Immediately after the execution, McGuire’s lead lawyer proclaimed that his client’s pre-death ordeal might have been caused by “air hunger,” a medical condition involving great suffering. It was this very possibility that the defense team raised with U.S. District Judge Gregory Frost in the days leading up to the execution. “This is not a problem until it is actually a problem,” the judge concluded, begging the question of whether he would consider it a problem now. For their part, however, the family of Joy Stewart, McGuire’s long-ago victim, also immediately expressed what so many capital supporter believe when it comes to these sorts of circumstances. “There has been a lot of controversy regarding the drugs that are to be used in this execution, concern that he might feel terror, that he might suffer,” the family said. “He is being treated far more humanely than he treated her.”

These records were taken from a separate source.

/-! ### Starting, running and braking (R84 to R96, R133, R134) -/

/-- The head of the start queue is admitted while fewer than M channels drive, the spacing timer is stopped and the
hold line RELEASED: it leaves the queue and drives toward its goal, at the start duty under the ramp, or in
RUNNING at once with ramp time 0, and the start spacing begins (R28, R39, R84, R85, R133, R134); its gates are
those of its bridge state once the dead time has passed (R82, R190). A REFERENCE drives DEC at the limp duty and
makes the datum SEEKING (R19, R84, R85). An enabled strip that is asserted where the drive toward 0 begins trips at
once, but not inside the seal zone of a REFERENCED channel: the channel has started and brakes toward a reversal
with an EDGE incident, and a seek has lost its datum (R21, R44, R45, R94). Otherwise nothing is admitted (R133).
The field `started` of the record is the model's own (log entry 7), and the dead time counts in whole µs (log
entry 21). -/
def Obligations.AdmissionStartsTheHead : Prop :=
  (∀ (s : State) (c : Chan) (rest : List Chan) (m : Motion) (g : Goal) (d : Dir),
    s.noneDue → s.startQueue = c :: rest → s.driving < s.globals.m → s.spacingTimer = none →
    s.holdLine.level = false → (s.ch c).mstate = .queued → (s.ch c).bridge = .off →
    (s.ch c).motion = some m → m.goal = some g → m.mode ≠ .reference →
    ¬((s.ch c).stripPressed d ∧ ¬((s.ch c).datum = .referenced ∧ (s.ch c).position.natAbs ≤ (s.ch c).tune.s)) →
    goalDir (s.ch c).tune.axis g (s.ch c).position = some d →
    endCause (s.ch c).tune (s.ch c).datum g d (s.ch c).position = none →
    ∃ t, exec .admission s = .next t ∧
      (let rd := if (s.ch c).datum = .referenced then (s.ch c).tune.runDuty else (s.ch c).tune.limpDuty
      t.startQueue = rest ∧
      t.spacingTimer = (if s.globals.spacing = 0 then none else some (s.ms + s.globals.spacing)) ∧
      (t.ch c).bridge = d.bridge ∧ (t.ch c).phase = some ⟨d, s.clock, false⟩ ∧
      (t.ch c).stallTimer = some (s.ms + (s.ch c).tune.tss) ∧ (t.ch c).runDuty = rd ∧
      (t.ch c).runSince = some s.ms ∧ (t.ch c).datum = (s.ch c).datum ∧
      (t.ch c).accum = List.replicate (s.ch c).tune.z ⟨0, 0⟩ ∧
      (t.ch c).motion = some { m with
        dir := d, started := true, maxRough := max m.maxRough s.roughness
        supplyNormal := m.supplyNormal && decide (s.band = .normal) } ∧
      (if (s.ch c).tune.ramp = 0 then
        (t.ch c).mstate = .running ∧ (t.ch c).ramp = none ∧ (t.ch c).ring = [] ∧
          (t.ch c).settled = 0 ∧ (t.ch c).trips = 0
      else
        (t.ch c).mstate = .starting ∧ (t.ch c).duty = (s.ch c).tune.startDuty ∧
          (t.ch c).ramp = some ⟨s.ms, s.ms⟩) ∧
      (∀ now, (t.ch c).gatesAt now = (if now < s.clock + 1 then (⟨.off, .off⟩, ⟨.off, .off⟩)
        else match d with
          | .inc => (⟨.switched (t.ch c).duty, .off⟩, ⟨.off, .on⟩)
          | .dec => (⟨.off, .on⟩, ⟨.switched (t.ch c).duty, .off⟩))) ∧
      othersKept c s t ∧
      { t with
        channels := s.channels, txQueue := s.txQueue, startQueue := s.startQueue
        spacingTimer := s.spacingTimer } = s)) ∧
  (∀ (s : State) (c : Chan) (rest : List Chan) (m : Motion),
    s.noneDue → s.startQueue = c :: rest → s.driving < s.globals.m → s.spacingTimer = none →
    s.holdLine.level = false → (s.ch c).mstate = .queued → (s.ch c).bridge = .off →
    (s.ch c).motion = some m → m.mode = .reference → m.goal = none → ¬(s.ch c).stripPressed .dec →
    ∃ t, exec .admission s = .next t ∧ t.startQueue = rest ∧
      t.spacingTimer = (if s.globals.spacing = 0 then none else some (s.ms + s.globals.spacing)) ∧
      (t.ch c).datum = .seeking ∧ (t.ch c).runDuty = (s.ch c).tune.limpDuty ∧
      (t.ch c).bridge = .driveDec ∧ (t.ch c).phase = some ⟨.dec, s.clock, false⟩ ∧
      (t.ch c).stallTimer = some (s.ms + (s.ch c).tune.tss) ∧ (t.ch c).runSince = some s.ms ∧
      (t.ch c).accum = List.replicate (s.ch c).tune.z ⟨0, 0⟩ ∧
      (t.ch c).motion = some { m with
        dir := .dec, started := true, maxRough := max m.maxRough s.roughness
        supplyNormal := m.supplyNormal && decide (s.band = .normal) } ∧
      (if (s.ch c).tune.ramp = 0 then
        (t.ch c).mstate = .running ∧ (t.ch c).duty = (s.ch c).tune.limpDuty ∧ (t.ch c).ramp = none
      else
        (t.ch c).mstate = .starting ∧ (t.ch c).duty = (s.ch c).tune.startDuty ∧
          (t.ch c).ramp = some ⟨s.ms, s.ms⟩) ∧
      (t.ch c).position = (s.ch c).position ∧ (t.ch c).stopCause = (s.ch c).stopCause ∧ othersKept c s t ∧
      { t with
        channels := s.channels, txQueue := s.txQueue, startQueue := s.startQueue
        spacingTimer := s.spacingTimer } = s) ∧
  (∀ (s : State) (c : Chan) (rest : List Chan) (m : Motion) (o : Owner) (d : Dir),
    let u := s.ch c
    s.noneDue → s.startQueue = c :: rest → s.driving < s.globals.m → s.spacingTimer = none →
    s.holdLine.level = false → u.mstate = .queued → u.bridge = .off → u.motion = some m → u.owner = some o →
    (m.mode = .reference ∧ m.goal = none ∧ d = .dec) ∨
      (m.mode ≠ .reference ∧ ¬(u.datum = .referenced ∧ u.position.natAbs ≤ u.tune.s) ∧
        ∃ g, m.goal = some g ∧ goalDir u.tune.axis g u.position = some d ∧
          endCause u.tune u.datum g d u.position = none) →
    u.stripPressed d →
    ∃ t, exec .admission s = .next t ∧ t.startQueue = rest ∧
      t.spacingTimer = (if s.globals.spacing = 0 then none else some (s.ms + s.globals.spacing)) ∧
      (t.ch c).mstate = .braking ∧ (t.ch c).bridge = .brake ∧ (t.ch c).duty = 0 ∧ (t.ch c).ramp = none ∧
      (t.ch c).stallTimer = none ∧ (t.ch c).runSince = none ∧ (t.ch c).stopCause = .edge ∧
      (t.ch c).owner = none ∧ (t.ch c).holdTimer = none ∧
      (t.ch c).brakeTimer = some (s.ms + u.tune.brake) ∧
      (t.ch c).motion.map (·.braking) = some (some ⟨.reversal, false⟩) ∧
      (t.ch c).motion.map (·.started) = some true ∧
      (t.ch c).datum = (if m.mode = .reference ∨ u.datum = .seeking then .unreferenced else u.datum) ∧
      (t.ch c).strikes = min 3 (u.strikes + 1) ∧ (t.ch c).position = u.position ∧ (t.ch c).zones = u.zones ∧
      (∃ r, t.incidents.getLast? = some r ∧ r.cause = .edge ∧ r.chan = c ∧ r.owner = o.slot ∧ r.mode = m.mode ∧
        r.position = u.position ∧ r.force = none) ∧
      (∀ now, (t.ch c).gatesAt now =
        (if now < s.clock + 1 then (⟨.off, .off⟩, ⟨.off, .off⟩) else (⟨.off, .on⟩, ⟨.off, .on⟩))) ∧
      othersKept c s t ∧
      { t with
        channels := s.channels, txQueue := s.txQueue, startQueue := s.startQueue, spacingTimer := s.spacingTimer
        incidents := s.incidents, nextRef := s.nextRef, readout := s.readout } = s) ∧
  (∀ s : State, s.globals.m ≤ s.driving ∨ s.spacingTimer.isSome = true ∨ s.holdLine.level = true →
    exec .admission s = .next s)

/-- A motion whose end condition already holds at its admission ends without driving, with the cause of R88's
table, and starts no spacing timer (R85, R134). -/
def Obligations.AdmissionMayEndAtOnce : Prop :=
  ∀ (s : State) (c : Chan) (rest : List Chan) (m : Motion) (g : Goal) (cause : StopCause),
    s.noneDue → s.startQueue = c :: rest → s.driving < s.globals.m → s.spacingTimer = none →
    s.holdLine.level = false → (s.ch c).mstate = .queued → (s.ch c).bridge = .off →
    (s.ch c).motion = some m → m.goal = some g → m.mode ≠ .reference →
    endCause (s.ch c).tune (s.ch c).datum g
      ((goalDir (s.ch c).tune.axis g (s.ch c).position).getD m.dir) (s.ch c).position = some cause →
    ∃ t, exec .admission s = .next t ∧ t.startQueue = rest ∧ t.spacingTimer = none ∧
      (t.ch c).mstate = .idle ∧ (t.ch c).motion = none ∧ (t.ch c).owner = none ∧
      (t.ch c).holdTimer = (if (s.ch c).owner = none then (s.ch c).holdTimer else none) ∧
      (t.ch c).bridge = .off ∧ (t.ch c).duty = 0 ∧ (t.ch c).stopCause = cause ∧
      (t.ch c).position = (s.ch c).position ∧ othersKept c s t ∧
      { t with channels := s.channels, txQueue := s.txQueue, startQueue := s.startQueue } = s

/-- The end conditions of a motion, the first line of the table that holds: CLOSED, then TARGET, then LIMIT (R88; a
target of 0 is held as the goal CLOSE, R84). They are checked at each edge report in STARTING and RUNNING,
but not for a REFERENCE, and a met one ends the motion through BRAKING with its cause (R88, R90). -/
def Obligations.EndConditionsAreOrdered : Prop :=
  (∀ (t : ChanTuning) (datum : Datum) (g : Goal) (d : Dir) (p : Int),
    let closes := g = .toEnd .toClose ∨ g = .target 0
    let closed := closes ∧ ((t.axis = .twoSided ∧ p = 0) ∨
      (t.axis = .oneSided ∧ t.closedEnd = .position ∧ p ≤ 0))
    let target := ∃ x, g = .target x ∧ x ≠ 0 ∧ ((d = .inc ∧ x ≤ p) ∨ (d = .dec ∧ p ≤ x))
    let limit := datum = .referenced ∧
      ((d = .inc ∧ (t.lo : Int) ≤ p) ∨ (t.axis = .twoSided ∧ d = .dec ∧ p ≤ -(t.lt : Int)))
    (endCause t datum g d p = some .closed ↔ closed) ∧
    (endCause t datum g d p = some .target ↔ ¬closed ∧ target) ∧
    (endCause t datum g d p = some .limit ↔ ¬closed ∧ ¬target ∧ limit) ∧
    (endCause t datum g d p = none ↔ ¬closed ∧ ¬target ∧ ¬limit)) ∧
  (∀ (s : State) (c : Chan) (m : Motion),
    (s.ch c).mstate = .starting ∨ (s.ch c).mstate = .running → (s.ch c).motion = some m →
    let t := driveEdge c s
    let met := if m.mode = .reference then none
      else m.goal.bind fun g => endCause (s.ch c).tune (s.ch c).datum g m.dir (s.ch c).position
    (if met = none then
      (t.ch c).mstate = (s.ch c).mstate ∧ { t.ch c with duty := (s.ch c).duty } = s.ch c
    else
      (t.ch c).mstate = .braking ∧ some (t.ch c).stopCause = met ∧ (t.ch c).bridge = .brake ∧
        (t.ch c).owner = none ∧ (t.ch c).motion.bind (·.braking) = some ⟨.none, true⟩) ∧
    (t.ch c).position = (s.ch c).position ∧ (t.ch c).datum = (s.ch c).datum ∧ othersKept c s t ∧
    { t with channels := s.channels } = s)

/-- The duty in STARTING is the ramp's, at each ms; at the ramp time the channel enters RUNNING at the run duty, or
at the soft-zone duty, with its detector started afresh (R28, R86, R87).
The moment to which the clock goes is the model's choice (log entry 2). -/
def Obligations.RampRaisesTheDuty : Prop :=
  (∀ (s : State) (c : Chan) (r : Ramp), (s.ch c).mstate = .starting → (s.ch c).ramp = some r →
    ∃ t, exec (.rampDutyRecompute c) s = .next t ∧ t.clock = max s.clock ((r.last + 1) * 1000) ∧
      (let elapsed := min (s.ch c).tune.ramp (t.ms - r.start)
      (t.ch c).duty = ((s.ch c).tune.startDuty +
        (((s.ch c).runDuty : Int) - (s.ch c).tune.startDuty) * elapsed / (s.ch c).tune.ramp).toNat ∧
      (t.ch c).ramp = some ⟨r.start, t.ms⟩ ∧
      { t.ch c with duty := (s.ch c).duty, ramp := (s.ch c).ramp } = s.ch c ∧
      othersKept c s t ∧ { t with clock := s.clock, channels := s.channels } = s)) ∧
  (∀ (s : State) (c : Chan) (r : Ramp), s.noneDue → (s.ch c).mstate = .starting → (s.ch c).ramp = some r →
    ∃ t, exec (.rampEnd c) s = .next t ∧
      t.clock = max s.clock ((r.start + (s.ch c).tune.ramp) * 1000) ∧
      (let p := (s.ch c).position.natAbs
      let w := (s.ch c).tune.softZone
      (t.ch c).mstate = .running ∧ (t.ch c).ring = [] ∧ (t.ch c).settled = 0 ∧ (t.ch c).trips = 0 ∧
      (t.ch c).ramp = none ∧
      (t.ch c).duty = (if (s.ch c).datum = .referenced ∧ (s.ch c).drivesTowardZero = true ∧ 0 < w ∧ p ≤ w
        then ((s.ch c).tune.stopDuty +
          (((s.ch c).runDuty : Int) - (s.ch c).tune.stopDuty) * p / w).toNat
        else (s.ch c).runDuty) ∧
      { t.ch c with
        mstate := .starting, ring := (s.ch c).ring, settled := (s.ch c).settled, trips := (s.ch c).trips
        ramp := (s.ch c).ramp, duty := (s.ch c).duty } = s.ch c ∧
      othersKept c s t ∧
      { t with clock := s.clock, channels := s.channels, txQueue := s.txQueue } = s))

And here in these two quotes is precisely why America’s new dynamic in lethal injections—the fact that they reveal pain and suffering by the executed—threatens to tear asunder the implicit bargain that has long existed on the means of capital punishment. Stories like those of McGuire are going to embolden death penalty opponents, who now may ask aloud again whether these events are “cruel” under the Eighth Amendment. But the very same stories also will infuriate supporters of capital punishment, many of whom believe that the whole purpose of the enterprise is to inflict pain upon the condemned before he is released into death. An eye for an eye is supposed to hurt, the Stewart family wants the world to know.
There is something very honest in these last two executions, then, that will likely force some in the middle of this debate to lean more closely toward one camp or the other. Those who support capital punishment comforted in the belief that its latest iteration was clinical—like putting a pet to sleep—will likely reconsider that support so long as the men strapped to gurneys are gasping for air. And those who have supported capital punishment hoping that it would inflict more pain on murderers will get to see what that really looks like in practice, execution after execution. In 2014, Americans can no longer pretend that they’ve come up with a way to have capital punishment without the pain, or the guilt, or the commitment to constitutional principles.
To me, what’s most fascinating about the drug drought, and the dubious fixes state officials have ginned up around it, isn’t just that the courts are going to have to look anew (and very quickly, judging by the list of coming executions this spring) at what they thought just a few years ago was the reasonably settled practice of lethal injections. It is that some states now are talking about moving backward on the evolutionary scale. Lawmakers in Wyoming and Missouri now want to go back and reestablish the firing squad as an option for those convicted of capital murder. If there is going to be pain in the death the state seeks to administer, those folks reckon it might as well come to a man standing at the end of a gun instead of lying down on a gurney with a needle in his arm. The future of capital punishment in America may also be its past.